**Raw data:**
-- ==== Sys2Proof/Machine/Billing.lean ====
section
/-! DEFINITION. The legal partition (spec/15): legal time, tariffs, intervals and their records, the timeline, session
records, supply cuts, the display port. -/

namespace Sys2Proof.Machine

def lsec (d : Dev) : Nat := on d 0x2201 0

/-- Cl, legal local seconds (R339). -/
def legalLocal (d : Dev) : Int := ((civilNs d / 1000000000 : Nat) : Int) - oi 16 d 0x2205 1 + 60 * oi 16 d 0x2205 2

/-- The tariff in force, 1 to 4. -/
def tariff (d : Dev) : Nat := on d 0x2203 1

/-- The ten registers of a channel. -/
def regsOf (d : Dev) (m : Nat) : List Nat := (List.range 10).map (fun i => on d (0x2100 + m) (i + 1))

def putRegs (m : Nat) (l : List Nat) (d : Dev) : Dev :=
  forEach ((List.range 10).zip l) (fun p d => if on d (0x2100 + m) (p.1 + 1) = p.2 then d else put (0x2100 + m) (p.1 + 1) p.2 d) d

/-- A block of legal data under the record sealing key: first 8 bytes of its HMAC (R346). -/
def sealMac (d : Dev) (b : Bytes) : Bytes := (hmac256 (sealKey d) b).take 8

/-! ### Timeline (R348 to R350) -/

def tlCapacity : Nat := 1048576
def tlHigh : Nat := 943718

/-- Bytes padded with zeros to `n`. -/
def padTo (n : Nat) (b : Bytes) : Bytes := (b ++ List.replicate (n - b.length) 0).take n

/-- Write a timeline entry with its own legal and civil time. -/
def tlEntryAt (lsecAt civilAt kind ch : Nat) (data : Bytes) (d : Dev) : Dev :=
  let used := on d 0x220C 1
  if used ≥ tlCapacity then incr 32 0x220C 4 d
  else
    let body := natLe 2 kind ++ natLe 2 ch ++ natLe 4 used ++ natLe 8 lsecAt ++ natLe 8 civilAt ++ padTo 24 data ++ d.legal.tlPrev
    let e := body ++ sealMac d body
    let d := recPost 1 0x50 e d
    let d := modLegal (fun l => { l with tlPrev := (sha256 e).take 8 }) (putb 0x220C 3 e (put 0x220C 1 (used + 1) d))
    let d := if used + 1 = tlHigh then raise 0x5202 noInst 0 (setStatus 0x2200 0 7 d) else d
    if used + 1 = tlCapacity then raise 0x5403 noInst 0 (setStatus 0x2200 0 8 d) else d

/-- BIL.LSEC as the billing tick in progress will have it: a tick whose token has been issued counts (R320). -/
def legalNow (d : Dev) : Nat := lsec d + boolNat d.legal.tickDue

/-- Write a timeline entry now. -/
def tlEntry (kind ch : Nat) (data : Bytes) (d : Dev) : Dev := tlEntryAt (legalNow d) (civilNs d) kind ch data d

/-! ### Increments (R320, R328) -/

/-- Change the intervals that an increment belongs to: those that close waiting for its tick, else the open ones. -/
def tickInts (i : IncS) (add : IntS → IntS) (d : Dev) : Dev :=
  let waits := d.legal.waits.filter (fun w => w.m == i.m && decide (i.lsec < w.lsecEnd))
  let has := fun (t : Nat) => waits.any (fun w => w.rtype == t)
  modLegal (fun l => { l with
    waits := l.waits.map (fun w => if w.m = i.m ∧ i.lsec < w.lsecEnd then { w with int := add w.int } else w)
    p15 := if has 0x21 then l.p15 else modAt l.p15 i.m (onOpen add)
    p5 := if has 0x22 then l.p5 else modAt l.p5 i.m (onOpen add)
    dem := if 64 ≤ i.m ∧ !(has 0x23) then modAt l.dem (i.m - 64) (onOpen add) else l.dem }) d

/-- The energy of an increment in its intervals. -/
def creditInts (i : IncS) : Dev → Dev := tickInts i (fun x => { x with imp := x.imp + i.imp, exp := x.exp + i.exp })

/-- Add an increment to the registers, to the tariff of its tick and to its intervals, and journal it. -/
def addInc (i : IncS) (d : Dev) : Dev :=
  if i.imp = 0 ∧ i.exp = 0 then d
  else
    let add := fun sub u d => if u = 0 then d else put (0x2100 + i.m) sub (satU 96 (on d (0x2100 + i.m) sub + u)) d
    let d := add 1 i.imp (add 2 i.exp (add (2 + i.tariff) i.imp (add (6 + i.tariff) i.exp d)))
    modLegal (fun l => { l with journal := l.journal ++ [i] }) (creditInts i d)

/-! ### Interval records (R346, R347) -/

/-- Write the record of a closed interval. -/
def intRecord (rtype m lsecEnd : Nat) (x : IntS) (d : Dev) : Dev :=
  let key := 256 * rtype + m
  let q := (alGet d.legal.seqs key).getD (0, List.replicate 8 0)
  let body := natLe 1 rtype ++ natLe 1 m ++ natLe 2 x.iflags ++ natLe 2 x.rflags ++ natLe 1 x.tariffs ++ natLe 1 0 ++
    natLe 8 x.lsec0 ++ natLe 8 lsecEnd ++ natLe 8 x.civil0 ++ natLe 4 x.ms ++ natLe 4 q.1 ++ natLe 12 x.imp ++ natLe 12 x.exp ++ q.2
  let r := body ++ sealMac d body
  recPost 0 rtype r (modLegal (fun l => { l with seqs := alSet l.seqs key (q.1 + 1, (sha256 r).take 8) }) d)

/-- Demand of an interval in kW (R344). -/
def demandKw (x : IntS) : Nat := if x.len = 0 then 0 else x.imp * 3600 / (65536 * x.len * 1000)

/-- What a closed demand interval publishes (R344). -/
def publishDemand (k lsecEnd : Nat) (x : IntS) (d : Dev) : Dev :=
  let o := 0x2208 + k
  let w := demandKw x
  let d := put o 2 x.rflags (put o 1 w d)
  if w > on d o 3 then put o 5 (tariff d) (put o 4 lsecEnd (put o 3 w d)) else d

/-- A closed interval: its demand, its record. Only metered intakes have demand records. -/
def finishInt (rtype m lsecEnd : Nat) (x : IntS) (d : Dev) : Dev :=
  if rtype = 0x23 then
    (if metered d (m - 64) then intRecord rtype m lsecEnd x (publishDemand (m - 64) lsecEnd x d) else d)
  else intRecord rtype m lsecEnd x d

/-- Closed intervals of a channel whose last increments have come are finished (R328). -/
def finishWaits (m : Nat) (d : Dev) : Dev :=
  let ready := fun (w : WaitInt) => w.m == m && !(d.legal.own.any (fun i => i.m == m && decide (i.lsec < w.lsecEnd)))
  let due := d.legal.waits.filter ready
  forEach due (fun w => finishInt w.rtype w.m w.lsecEnd w.int)
    (modLegal (fun l => { l with waits := l.waits.filter (fun w => !(ready w)) }) d)

def intsOf (d : Dev) (rtype : Nat) : List IntS := if rtype = 0x21 then d.legal.p15 else if rtype = 0x22 then d.legal.p5 else d.legal.dem

def setInt (rtype i : Nat) (x : IntS) : Dev → Dev :=
  modLegal (fun l => if rtype = 0x21 then { l with p15 := setAt l.p15 i x } else if rtype = 0x22 then { l with p5 := setAt l.p5 i x }
    else { l with dem := setAt l.dem i x })

/-- Channel of an interval index. -/
def intChan (rtype i : Nat) : Nat := if rtype = 0x23 then 64 + i else i

/-- Close an open interval at a tick: on a standby unit it waits for the mirrored increments of its last tick. -/
def closeInt (rtype i rfl lsecEnd : Nat) (d : Dev) : Dev :=
  let x := (intsOf d rtype).getD i {}
  let x := { x with rflags := x.rflags ||| rfl }
  let m := intChan rtype i
  let d := setInt rtype i {} d
  if d.legal.own.any (fun q => q.m == m && decide (q.lsec < lsecEnd)) then
    modLegal (fun l => { l with waits := l.waits ++ [{ rtype := rtype, m := m, lsecEnd := lsecEnd, int := x }] }) d
  else finishInt rtype m lsecEnd x d

/-- Nominal length in seconds (R340). -/
def intLen (d : Dev) (rtype : Nat) : Nat := if rtype = 0x21 then 900 else if rtype = 0x22 then 300 else 60 * on d 0x2206 0

/-- First multiple of L above Cl (R340). -/
def nextEnd (cl : Int) (l : Nat) : Int := if l = 0 then cl else (cl / (l : Int) + 1) * (l : Int)

/-- A repeated local second: Cl below the highest value that a tick has shown (R341). -/
def repeats (d : Dev) (cl : Int) : Bool := match d.legal.highCivil with | some h => decide (cl < h) | none => false

/-- The conditions of R322 that stand on an intake as an interval opens: lost phases, the neutral, the phase sequence (R321). -/
def standing (d : Dev) (m : Nat) : Nat :=
  if m < 64 then 0
  else
    let w := on d 0x2000 0
    let k := m - 64
    16 * boolNat (w.testBit (6 + k)) + 32 * boolNat (w.testBit (8 + k)) + 64 * boolNat (phaseLost d k)

/-- Open an interval (R340, R341, R345). -/
def openInt (rtype i rfl : Nat) (cl : Int) (d : Dev) : Dev :=
  let l := intLen d rtype
  let e := nextEnd cl l
  let short := if e - cl < (l : Int) then 2 else 0
  let rep := if repeats d cl then 8 else 0
  let sealed := if sealOpen d then 128 else 0
  setInt rtype i { isOpen := true, endCl := e, len := l, lsec0 := lsec d, civil0 := civilNs d,
                   iflags := standing d (intChan rtype i), rflags := rfl ||| short ||| rep ||| sealed, tariffs := setBit 0 (tariff d - 1) } d

/-- RFLAGS of every open interval and session record. -/
def rflagAll (m : Nat) : Dev → Dev :=
  modLegal (fun l => { l with
    p15 := l.p15.map (onOpen (fun x => { x with rflags := x.rflags ||| m }))
    p5 := l.p5.map (onOpen (fun x => { x with rflags := x.rflags ||| m }))
    dem := l.dem.map (onOpen (fun x => { x with rflags := x.rflags ||| m }))
    recs := l.recs.map (fun r => if r.signed then r else { r with rflags := r.rflags ||| m }) })

/-! ### Session records (R351 to R354) -/

/-- ECDSA P-256 with a drawn secret number; the digest is read big-endian (R353). -/
def ecdsaSign (key : Nat) (digest secret : Bytes) : Nat × Nat :=
  let e := beNat digest
  let k := beNat secret % (p256N - 1) + 1
  let r := ((p256Mul k (some p256G)).map (fun q => q.1 % p256N)).getD 0
  (r, invMod k p256N * (e + r * key) % p256N)

/-- A record opens when its context enters AUTHORIZE. -/
def sessionRecordOpen (n c : Nat) (d : Dev) : Dev :=
  let id := d.legal.nextRec
  let r : SRec := { ctx := n, conn := c, id := id }
  put (oSes n 0x0D) 0 id (modLegal (fun l => { l with nextRec := id + 1, recs := l.recs ++ [r] }) d)

/-- Update the open record of a context. -/
def modRec (n : Nat) (f : SRec → SRec) : Dev → Dev :=
  modLegal (fun l => { l with recs := l.recs.map (fun r => if r.ctx = n ∧ !r.signed then f r else r) })

/-- BIL.PENDING_REC: records closed and not yet stored. -/
def publishPending (d : Dev) : Dev := put 0x220F 0 ((d.legal.recs.filter (·.closing)).length) d

/-- What an open record takes from its context (R352). -/
def recFill (d : Dev) (r : SRec) : SRec :=
  if r.closing then r
  else
    let n := r.ctx
    { r with
      resumes := on d (oSes n 0x0C) 2, proto := on d (oSes n 2) 0, sid := padTo 8 (ob d (oSes n 3) 0)
      ident := if on d (oSes n 5) 1 = 1 then padTo 32 (ob d (oSes n 5) 2) else List.replicate 32 0 }

/-- The context enters CLOSING: what the record takes from it is kept, its closing reading falls due (R351). -/
def sessionRecordClose (n _c cause : Nat) (d : Dev) : Dev :=
  publishPending (modRec n (fun r => { recFill d r with closing := true, age := 0, cause := cause }) d)

/-- The entry of a session record is stored: its page stands in the legal partition (R354, R437). In the RETURN state nothing is
stored, and nothing is waited for (R478). -/
def entryStored (d : Dev) (id : Nat) : Bool :=
  lcState d == 3 || (part d 0).pages.any (fun g => (g.ents.take g.stored).any (fun e => e.typ == 0x31 && fieldLe e.body 4 4 == id))

/-- The record of a context is signed and stored. -/
def recSigned (d : Dev) (n : Nat) : Bool := d.legal.recs.any (fun r => r.ctx == n && r.signed && entryStored d r.id)

/-- A record is done with. -/
def sessionRecordDone (n : Nat) (d : Dev) : Dev :=
  publishPending (modLegal (fun l => { l with recs := l.recs.filter (fun r => !(r.ctx == n && r.signed)) }) d)

/-- The gap estimates of a record since its opening reading (R351): what was counted before the last start, and since. -/
def recGap (d : Dev) (r : SRec) : Nat × Nat :=
  if r.opening.isNone then (0, 0)
  else (r.accI + (on d (0x2180 + r.conn) 2 - r.gapI), r.accE + (on d (0x2180 + r.conn) 3 - r.gapE))

/-- Signature and storing of a record with the closing registers (R352, R353). A record whose two readings fall on one tick shows the
tariff in force then, since TARIFFS is never 0 (R346): DEDUCED (log entry 73); so does one that closes before its opening reading. -/
def signRecord (r : SRec) (closeRegs : List Nat) (lsecC civilC : Nat) (d : Dev) : Dev :=
  let r := if r.opening.isSome then r else { r with lsecO := lsecC, civilO := civilC }
  let o := r.opening.getD closeRegs
  let diff := fun i => closeRegs.getD i 0 - o.getD i 0
  let gap := recGap d r
  let tariffs := if r.tariffs = 0 then setBit 0 (tariff d - 1) else r.tariffs
  let body := natLe 1 0x31 ++ natLe 1 1 ++ natLe 1 r.conn ++ natLe 1 r.proto ++ natLe 4 r.id ++ padTo 16 (ob d 0x003 0) ++ padTo 8 r.sid ++
    padTo 32 r.ident ++ natLe 8 r.lsecO ++ natLe 8 lsecC ++ natLe 8 r.civilO ++ natLe 8 civilC ++
    natLe 12 (o.getD 0 0) ++ natLe 12 (o.getD 1 0) ++ natLe 12 (closeRegs.getD 0 0) ++ natLe 12 (closeRegs.getD 1 0) ++
    (List.range 8).flatMap (fun i => natLe 12 (diff (2 + i))) ++
    natLe 12 gap.1 ++ natLe 12 gap.2 ++ natLe 2 r.iflags ++ natLe 2 r.rflags ++
    natLe 1 r.cause ++ natLe 1 r.resumes ++ natLe 1 tariffs ++ natLe 1 0 ++ natLe 4 (on d 0x2202 0) ++ natLe 4 (keyGen d)
  let d := if lcState d = 3 then d else
    let k := draw 32 d
    let s := ecdsaSign (signKey d) (sha256 body) k.1
    recPost 0 0x31 (body ++ natLe 32 s.1 ++ natLe 32 s.2) k.2
  modLegal (fun l => { l with recs := l.recs.map (fun x => if x.id = r.id then { x with signed := true } else x) }) d

/-- The opening reading of a record at this tick, unless the connector's previous record has its closing reading before it (R351). -/
def recOpens (d : Dev) (r : SRec) : Bool :=
  r.opening.isNone && !(d.legal.recs.any (fun x => x.conn == r.conn && decide (x.id < r.id) && x.closing && !x.signed))

/-- Closing and opening readings at a tick; `step` tells that a civil step is detected at it, which marks them as it marks an interval
that closes at such a tick: DEDUCED (log entry 73), R345. Only the active or single unit signs and stores (R354). -/
def recTick (step : Bool) (d : Dev) : Dev :=
  let set := if step then 4 else 0
  let d := if d.pair.role == .standby then d
    else forEach (d.legal.recs.filter (fun r => r.closing && !r.signed && decide (r.age ≥ 10000000))) (fun r d =>
      signRecord { r with rflags := r.rflags ||| set } (regsOf d r.conn) (lsec d) (civilNs d) d) d
  let rep := if repeats d (legalLocal d) then 8 else 0
  forEach (d.legal.recs.filter (recOpens d)) (fun r d =>
    modLegal (fun l => { l with recs := l.recs.map (fun x => if x.id = r.id then
      { x with opening := some (regsOf d r.conn), lsecO := lsec d, civilO := civilNs d, rflags := x.rflags ||| set ||| rep
               gapI := on d (0x2180 + r.conn) 2, gapE := on d (0x2180 + r.conn) 3, accI := 0, accE := 0 } else x) }) d) d

/-- Time passes for the closing readings and the powered time of a tick. -/
def legalBoundary (ns : Nat) : Dev → Dev :=
  modLegal (fun l => { l with
    tickNs := l.tickNs + ns
    recs := l.recs.map (fun r => if r.closing then { r with age := r.age + ns } else r) })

**Action item:**
The answer must be a single number: how many lines in the data above contain the string "from".

**Result of the task:**
2